**Exercise:** From the entries below, output the line with "The bits of" and each following line up to and including the line with "n else 0) := by", exactly as written.

[Saved data entries]
/-- An idle engine whose index is written and whose port is then read returns the element at that index. -/
theorem run_writeIndex_readPort {s : State} {b : Buf} {w : Word64} (h : s.events = [.write 0x70 64 w, .read 0x78 64])
    (hb : s.status.busy = false) (hsel : selectBuf s.bufSel = some b) (hi : (w.extractLsb' 0 32).toNat < s.capacity b) :
    ∃ t, Sys2Proof.core.run 2 s = .next t ∧ t.hostData = s.elem b (w.extractLsb' 0 32).toNat ∧
      t.bufIdx = w.extractLsb' 0 32 + 1 ∧ t.status = s.status := by
  obtain ⟨-, hindex⟩ := step_guardedWrite (hostWrite_bufIdx w) h
  obtain ⟨-, -, hreads⟩ := bufferPortReads
  obtain ⟨-, -, hload⟩ := hreads (writeBufIdx w { s with events := [.read 0x78 64] }) [] rfl
  obtain ⟨-, hinside⟩ := hload b hb hsel
  obtain ⟨-, hread⟩ := hinside hi
  have hsame : SameData s (writeBufIdx w { s with events := [.read 0x78 64] }) := rfl
  exact ⟨_, (run_succ (hindex hb) 1).trans (run_succ hread 0), hsame.elem b _, rfl, rfl⟩

/-- Settles O46: the element the first step stores is the one the third reads, at the index the second restores. -/
theorem portWriteReadsBack : Obligations.PortWriteReadsBack := by
  intro s b v w hb hsel hmap hphi hi hw h
  obtain ⟨-, -, hwrites⟩ := bufferPortWrites s _ v h
  obtain ⟨-, -, hstore⟩ := hwrites b hb hsel
  obtain ⟨u, hu, helem, -, hframe⟩ := hstore hmap hphi hi
  have hstatus : u.status = s.status := (congrArg State.status hframe).trans (by simp)
  have hbufSel : u.bufSel = s.bufSel := (congrArg State.bufSel hframe).trans (by simp)
  have hcap : u.cap = s.cap := (congrArg State.cap hframe).trans (by simp)
  have hevents : u.events = [.write 0x70 64 w, .read 0x78 64] := (congrArg State.events hframe).trans (by simp)
  obtain ⟨t, hrun, hdata, hidx, hkept⟩ := run_writeIndex_readPort (b := b) hevents (by rw [hstatus, hb])
    (by rw [hbufSel, hsel]) (by rwa [hw, State.capacity_congr hcap])
  refine ⟨t, (run_succ hu 2).trans hrun, ?_, ?_, hkept.trans hstatus⟩
  · rw [hdata, hw, helem]
  · rw [hidx, hw]

/-! ### What a register read returns -/

/-- The bits of `x` from `n` on are 0 and it reads as `v`. -/
def ReadsBelow (n : Nat) (x : Word64) (v : Nat) : Prop := x.toNat = v ∧ v < 2 ^ n

theorem readsBelow_bitAt {n : Nat} (hn : n < 64) (b : Bool) : ReadsBelow (n + 1) (bitAt n b) (if b then 2 ^ n else 0) := by
  have hlt : 2 ^ n < 2 ^ 64 := Nat.pow_lt_pow_right (by decide) hn
  cases b
  · simp [ReadsBelow, bitAt]
  · simpa [ReadsBelow, bitAt, Nat.pow_lt_pow_right] using hlt

/-- A flag placed above the bits in use adds its weight. -/
theorem ReadsBelow.or_bitAt {n m v : Nat} {x : Word64} (h : ReadsBelow n x v) (hnm : n ≤ m) (hm : m < 64) (b : Bool) :
    ReadsBelow (m + 1) (x ||| bitAt m b) (v + if b then 2 ^ m else 0) := by
  obtain ⟨hv, hlt⟩ := h
  obtain ⟨hbit, hbitlt⟩ := readsBelow_bitAt hm b
  have hlt' : v < 2 ^ m := hlt.trans_le (Nat.pow_le_pow_right (by decide) hnm)
  refine ⟨?_, ?_⟩
  · rw [BitVec.toNat_or, hv, hbit]
    cases b
    · simp
    · have := Nat.two_pow_add_eq_or_of_lt hlt' 1
      simp only [Nat.mul_one] at this
      rw [if_pos rfl, Nat.lor_comm, ← this, Nat.add_comm]
  · have : 2 ^ (m + 1) = 2 ^ m + 2 ^ m := by ring
    split_ifs <;> omega

theorem packCtrl_toNat (c : Ctrl) :
    (packCtrl c).toNat = (if c.ieDone then 2 ^ 1 else 0) + (if c.ieFault then 2 ^ 2 else 0) :=
  ((readsBelow_bitAt (by decide) c.ieDone).or_bitAt le_rfl (by decide) c.ieFault).1

/-- Each flag of STATUS stands at its bit (10_state.md R38). -/
theorem packStatus_toNat (f : Status) :
    (packStatus f).toNat =
      (if f.busy then 2 ^ 0 else 0) + (if f.done then 2 ^ 1 else 0) + (if f.fault then 2 ^ 2 else 0) +
        (if f.svdFail then 2 ^ 3 else 0) + (if f.accErr then 2 ^ 4 else 0) + (if f.mapValid then 2 ^ 8 else 0) +
        (if f.phiValid then 2 ^ 9 else 0) + (if f.dctValid then 2 ^ 10 else 0) + (if f.svdValid then 2 ^ 11 else 0) :=
  ((readsBelow_bitAt (by decide) f.busy).or_bitAt le_rfl (by decide) f.done
    |>.or_bitAt le_rfl (by decide) f.fault |>.or_bitAt le_rfl (by decide) f.svdFail
    |>.or_bitAt le_rfl (by decide) f.accErr |>.or_bitAt (by decide) (by decide) f.mapValid
    |>.or_bitAt le_rfl (by decide) f.phiValid |>.or_bitAt le_rfl (by decide) f.dctValid
    |>.or_bitAt le_rfl (by decide) f.svdValid).1

/-- Two fields of a register, the upper from bit `n` on, that fit in 64 bits. -/
theorem toNat_ofNat_fields {n a b : Nat} (ha : a < 2 ^ n) (hn : n ≤ 64) (hb : b < 2 ^ (64 - n)) :
    (BitVec.ofNat 64 (a + b * 2 ^ n)).toNat = a + 2 ^ n * b := by
  rw [BitVec.toNat_ofNat, Nat.mul_comm b, Nat.mod_eq_of_lt]
  calc a + 2 ^ n * b = 2 ^ n * b + a := Nat.add_comm _ _
    _ < 2 ^ n * 2 ^ (64 - n) := by
      rw [Nat.mul_comm, Nat.mul_comm (2 ^ n)]
      exact mul_add_lt_mul hb ha
    _ = 2 ^ 64 := by rw [← Nat.pow_add, Nat.add_sub_cancel' hn]

theorem faultCode_lt (c : Option CmdFault) : (c.map faultCode).getD 0 < 2 ^ 32 := by
  rcases c with _ | c
  · decide
  · cases c <;> decide

theorem accCode_lt (c : Option AccError) : (c.map accCode).getD 0 < 2 ^ 64 := by
  rcases c with _ | c
  · decide
  · cases c <;> decide

/-- A read of a register other than BUFDATA returns its value and does nothing else (20_memory.md R82, R90). -/
theorem hostRead_of_regAt {off : BitVec 8} {r : Reg} (hr : regAt off = some r) (hdata : r ≠ .bufData) (s : State) :
    hostRead off 64 s = returnData (readReg s r) s := by
  have htarget : hostTarget off 64 = some r := (if_pos rfl).trans hr
  rw [hostRead, htarget]
  cases r <;> first | rfl | exact absurd rfl hdata

/-- Settles O42: each packed register is its fields side by side, and its read is `returnData`. -/
theorem registerReadsHaveNoSideEffect : Obligations.RegisterReadsHaveNoSideEffect := by
  refine ⟨fun s => ?_, fun s rest off r hr hdata h => ?_⟩
  · refine ⟨rfl, ?_, packCtrl_toNat _, packStatus_toNat _, ?_, rfl, ?_, ?_, ?_, ?_, ?_, ?_, ?_⟩
    · exact toNat_ofNat_fields s.cap.maxPix.isLt (by decide) (s.cap.bMax.isLt.trans (by decide))
    · refine (toNat_ofNat_fields (faultCode_lt _) (by decide) s.faultInfo.cmdWord.isLt).trans (congrArg (· + _) ?_)
      rcases s.faultInfo.code with _ | c
      · rfl
      · cases c <;> rfl
    · exact packDims_toNat s.imgDim.w.isLt s.imgDim.h.isLt
    · exact packDims_toNat s.blkReq.w.isLt s.blkReq.h.isLt
    · exact toNat_ofNat_fields (by cases s.dctCtx.ch <;> decide) (by decide) (s.dctCtx.k.isLt.trans (by decide))
    · exact packDims_toNat s.phiShape.w.isLt s.phiShape.h.isLt
    · exact toNat_ofNat_fields s.bufSel.buf.isLt (by decide) (s.bufSel.ch.isLt.trans (by decide))
    · exact BitVec.toNat_setWidth_of_le (by decide)
    · refine (BitVec.toNat_ofNat _ _).trans ((Nat.mod_eq_of_lt (accCode_lt _)).trans ?_)
      rcases s.accInfo with _ | c
      · rfl
      · cases c <;> rfl
  · rw [step_read h, hostRead_of_regAt hr hdata]
    rfl

end Sys2Proof.Machine
end

section
/-! SUPPORT. The write set of an accepted command: it lies within the capacities, and the effect changes no element outside it
(statement O60). -/

namespace Sys2Proof.Machine

/-! ### The room a legal geometry gives -/

theorem State.imgOk_iff (s : State) : s.imgOk = true ↔ 1 ≤ s.width ∧ 1 ≤ s.height ∧ s.pixels ≤ s.maxPix := by
  simp [State.imgOk, State.pixels, and_assoc]

theorem State.shapeOk_iff (s : State) : s.shapeOk = true ↔ s.bw ≤ s.bMax ∧ s.bh ≤ s.bMax := by
  simp [State.shapeOk]

section Room

variable {s : State}

theorem State.pixels_le_maxPix (h : s.imgOk = true) : s.pixels ≤ s.maxPix := by
  obtain ⟨-, -, hle⟩ := s.imgOk_iff.mp h
  exact hle

/-- The subbands are no larger than the image (41_geometry_blockmap.md R152, R154). -/
theorem State.waves_le_maxPix (h : s.imgOk = true) : s.waves ≤ s.maxPix := by
  obtain ⟨hw, hh, hle⟩ := s.imgOk_iff.mp h
  have hwave : s.wWave ≤ s.width := by unfold State.wWave; omega
  have hhwave : s.hWave ≤ s.height := by unfold State.hWave; omega
  exact (Nat.mul_le_mul hwave hhwave).trans hle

**Response below:**
/-- The bits of `x` from `n` on are 0 and it reads as `v`. -/
def ReadsBelow (n : Nat) (x : Word64) (v : Nat) : Prop := x.toNat = v ∧ v < 2 ^ n

theorem readsBelow_bitAt {n : Nat} (hn : n < 64) (b : Bool) : ReadsBelow (n + 1) (bitAt n b) (if b then 2 ^ n else 0) := by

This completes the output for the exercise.